Configuration Options

pipeline:
  max_sources: 10        # Discovery limit
  max_pages: 50          # Pages per source
  auto_approve: false    # Auto-approve above threshold
  approval_threshold: 0.85

qa_loop:
  max_refactor_iterations: 3
  max_deep_research_iterations: 2
  max_total_iterations: 5

export:
  format: project_files  # or fine_tuning, jsonl

Pipeline Execution

Stage 1: Reference Discovery

For topic-based input, search and validate authoritative sources:

def run_discovery(topic, max_sources=10):
    # Uses WebSearch to find sources
    # Validates credibility
    # Outputs manifest.json with source URLs
    sources = search_authoritative_sources(topic, max_sources)
    validate_and_rank_sources(sources)
    write_manifest(sources)
    return manifest_path

Stage 2: Web Crawler

Crawl URLs from manifest or direct input:

def run_crawler(input_source, max_pages=50):
    # Selects optimal crawler backend
    # Respects rate limits
    # Stores raw content
    urls = load_urls(input_source)
    for url in urls:
        crawl_with_best_backend(url, max_pages)
    return crawl_results

Stage 3: Content Repository

Store crawled content with deduplication:

def run_repository(crawl_results):
    # Deduplicates by URL hash
    # Tracks versions
    # Returns stored doc IDs
    for result in crawl_results:
        store_document(result)
    return stored_doc_ids

Stage 4: Content Distiller

Process raw content into structured summaries:

def run_distiller(doc_ids, refactor_instructions=None):
    # Extracts key concepts
    # Generates summaries
    # Creates structured markdown
    for doc_id in doc_ids:
        distill_document(doc_id, instructions=refactor_instructions)
    return distilled_ids

Stage 5: Quality Reviewer

Score and route content based on quality:

def run_reviewer(distilled_ids, auto_approve=False, threshold=0.85):
    decisions = {}
    for distill_id in distilled_ids:
        score, assessment = score_content(distill_id)

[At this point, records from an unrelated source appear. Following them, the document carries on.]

-- ==== Sys2Proof/Proofs/Resets.lean ====
section
/-! PROOFS. What each reset keeps, clears and reads, and the cassettes settled against a good reading
  (R14, R185, R186, R193). -/

namespace Sys2Proof.Machine

section
variable {k : ResetKind} {b : Board} {s t u v : State} {x : ImageItems} {lost : Bool}

/-! ### What a reset keeps, before its configuration is read (R185, R191, R193) -/

theorem noteCause_eq {c : ResetCause} (hk : k ≠ .backupLost) : noteCause k c =
    { c with
        powerOn := c.powerOn || k == .powerOn, supplyDip := c.supplyDip || k == .supplyDip,
        resetLine := c.resetLine || k == .resetLine, commanded := c.commanded || k == .commanded, last := k } := by
  cases k with
  | backupLost => exact absurd rfl hk
  | _ => simp [noteCause]

theorem keepRetained_eq (hk : k ≠ .backupLost) :
    modLane (fun l => { l with station := b.straps, cause := noteCause k l.cause })
        (keepRetained { s with board := b }) = restarted k b s := by
  simp only [noteCause_eq hk]
  rfl

theorem positioned_queue_le : (positioned v).bus.queue.length ≤ v.bus.queue.length + 1 := by
  simp only [positioned]
  split
  · exact Nat.le_succ _
  · simp

theorem enterConfigFault (h : v.bus.queue.length ≤ 15) : setLaneState .configFault v = laneEntered .configFault v :=
  setLaneState_fits (by decide) (Nat.le_trans positioned_queue_le (Nat.succ_le_succ h))

theorem forgotten_queue_length : (forgotten b s).bus.queue.length = 1 := by
  rw [forgotten, faulted, toldAll_queue_length]
  rfl

theorem forgotten_raised :
    raiseHard .retentionLost .none none none
        { lane := { station := b.straps }, board := b, free := s.free, pending := s.pending } = forgotten b s :=
  raiseHard_fits (Nat.le_trans (Nat.le_of_eq (forgotten_queue_length (b := b) (s := s))) (by decide))

/-- A reset with retention intact, by what the configuration memory gives. -/
theorem restart_intact (hk : k ≠ .backupLost) (hret : b.retentionOk = true) :
    restart k { s with board := b } =
      match readConfiguration b with
      | none => setLaneState .configFault (restarted k b s)
      | some x => takeConfiguration false x (restarted k b s) := by
  simp only [restart, hret, Bool.not_true, Bool.false_eq_true, if_false]
  rw [← keepRetained_eq hk]
  rfl

/-- A reset with retention lost. -/
theorem restart_lost (hret : b.retentionOk = false) :
    restart k { s with board := b } =
      match readConfiguration b with
      | none => setLaneState .configFault (forgotten b s)
      | some x => takeConfiguration true x (forgotten b s) := by
  rw [← forgotten_raised]
  simp only [restart, hret, Bool.not_false, if_true]
  rfl

/-! ### A good reading taken (R1, R14, R20, R116, R132) -/

/-- CONFIG_CLAMPED raised where an item was clamped. -/
def clampTold (x : ImageItems) (v : State) : State :=
  if x.clamped = true then raiseSoft .configClamped .none none none v else v

theorem clampTold_kept : clampTold x v = { v with fault := (clampTold x v).fault } := by
  unfold clampTold
  split <;> rfl

/-- The lane with its configuration taken, its cassettes not yet settled. -/
def configured (lost : Bool) (x : ImageItems) (v : State) : State :=
  { v with
      config := x.config,
      chP := settleGain lost x.config.gainP v.chP,
      chQ := settleGain lost x.config.gainQ v.chQ,
      peer := { v.peer with entries := startPeers x.config v.lane.station },
      alarm := { v.alarm with zones := x.zones.map fun z => { type := z.1, report := z.2 } },
      cash := { v.cash with denoms := (x.denoms.zip v.cash.denoms).map fun p => settleDenom lost p.1 p.2 } }

theorem takeConfiguration_eq :
    takeConfiguration lost x v =
      modLane (fun l => { l with power := .warming })
        (settleCassettes lost x.setpoints (configured lost x (clampTold x v))) := rfl

theorem startPeers_eq (c : Configuration) (station : Nat) : startPeers c station = peersAwaited c station := by
  unfold startPeers peersAwaited
  simp only [Bool.and_eq_true, bne_iff_ne]

theorem settleCassettes_lost {l : List Nat} (h : v.cash.cassettes = List.replicate 4 {}) :
    settleCassettes true l v =
      { v with
          cash := { v.cash with cassettes := (List.range 4).map fun i => { setpoint := l.getD i 0 } } } := by
  simp [settleCassettes, modCassette, modCash, modifyAt, h, List.range, List.range.loop, List.replicate, List.modify,
    countAt]

theorem settleDenoms_lost {l : List Denom} (h : l.length = 8) :
    ((l.zip (List.replicate 8 {})).map fun p => settleDenom true p.1 p.2) =
      l.map fun d => { d with ref := d.nomThick, restart := 0, basis := d.nomThick } := by
  have hmap : (fun p : Denom × Denom => settleDenom true p.1 p.2) =
      (fun d : Denom => ({ d with ref := d.nomThick, restart := 0, basis := d.nomThick } : Denom)) ∘ Prod.fst := rfl
  rw [hmap, ← List.map_map, List.map_fst_zip (by simp [h])]

theorem configured_lost {n : Nat} (hcash : v.cash = {}) (hP : v.chP = {}) (hQ : v.chQ = {})
    (hn : v.lane.station = n) (hd : x.denoms.length = 8) :
    configured true x v =
      { v with
          config := x.config,
          chP := { gain := x.config.gainP, gainBasis := x.config.gainP },
          chQ := { gain := x.config.gainQ, gainBasis := x.config.gainQ },
          peer := { v.peer with entries := peersAwaited x.config n },
          alarm := { v.alarm with zones := x.zones.map fun z => ({ type := z.1, report := z.2 } : Zone) },
          cash :=
            { v.cash with
                denoms := x.denoms.map fun d => { d with ref := d.nomThick, restart := 0, basis := d.nomThick } } }
                  := by
  have hdenoms : v.cash.denoms = List.replicate 8 {} := by rw [hcash]
  have hgain (g : Nat) : settleGain true g {} = { gain := g, gainBasis := g } := rfl
  simp only [configured, hP, hQ, hgain, hn, startPeers_eq, hdenoms, settleDenoms_lost hd]

/-- A good reading at a start with retention lost. -/
theorem takeConfiguration_lost (hd : x.denoms.length = 8) :
    let u := clampTold x (forgotten b s);
    takeConfiguration true x (forgotten b s) =
      { u with
          config := x.config,
          cash :=
            { u.cash with
                denoms := x.denoms.map fun d => { d with ref := d.nomThick, restart := 0, basis := d.nomThick },
                cassettes := (List.range 4).map fun i => { setpoint := x.setpoints.getD i 0 } },
          chP := { gain := x.config.gainP, gainBasis := x.config.gainP },
          chQ := { gain := x.config.gainQ, gainBasis := x.config.gainQ },
          peer := { u.peer with entries := peersAwaited x.config b.straps },
          alarm := { u.alarm with zones := x.zones.map fun z => ({ type := z.1, report := z.2 } : Zone) },
          lane := { u.lane with power := .warming } } := by
  intro u
  have hkept : u = { forgotten b s with fault := u.fault } := clampTold_kept
  have hcash : u.cash = {} := by rw [hkept]; rfl
  have hP : u.chP = {} := by rw [hkept]; rfl
  have hQ : u.chQ = {} := by rw [hkept]; rfl
  have hn : u.lane.station = b.straps := by rw [hkept]; rfl
  have hcassettes : (configured true x u).cash.cassettes = List.replicate 4 {} := congrArg CassetteUnit.cassettes hcash
  rw [takeConfiguration_eq, settleCassettes_lost hcassettes, configured_lost hcash hP hQ hn hd]
  rfl

/-! ### The cassettes settled (R3, R6, R7, R14) -/

/-- What the settling of a cassette changes: the cassettes, the faults and the notices, with `n` frames more at most. -/
structure SettledFrom (n : Nat) (s t : State) : Prop where
  same : t = { s with cash := { s.cash with cassettes := t.cash.cassettes }, fault := t.fault, bus := t.bus }
  queue : t.bus.queue.length ≤ s.bus.queue.length + n
  shift : t.fault.shift = s.fault.shift
  closed : t.fault.closed = s.fault.closed
  flags : ∀ i : Nat, s.fault.flags[i]? = some true → t.fault.flags[i]? = some true
  hold : s.fault.hold ≠ .empty → t.fault.hold ≠ .empty

theorem SettledFrom.refl : SettledFrom 0 s s := ⟨rfl, le_rfl, rfl, rfl, fun _ => id, id⟩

        if auto_approve and score >= threshold:
            decisions[distill_id] = ('approve', None)
        elif score >= 0.85:
            decisions[distill_id] = ('approve', None)
        elif score >= 0.60:
            instructions = generate_feedback(assessment)
            decisions[distill_id] = ('refactor', instructions)
        elif score >= 0.40:
            queries = generate_research_queries(assessment)
            decisions[distill_id] = ('deep_research', queries)
        else:
            decisions[distill_id] = ('reject', assessment)

    return decisions

Stage 6: Markdown Exporter

Export approved content:

def run_exporter(approved_ids, format='project_files'):
    # Organizes by topic
    # Generates INDEX.md
    # Creates cross-references
    export_documents(approved_ids, format=format)
    return export_path

QA Loop Handling

def handle_qa_loop(distill_id, decision, iteration_tracker):
    counts = iteration_tracker.get(distill_id, {'refactor': 0, 'deep_research': 0})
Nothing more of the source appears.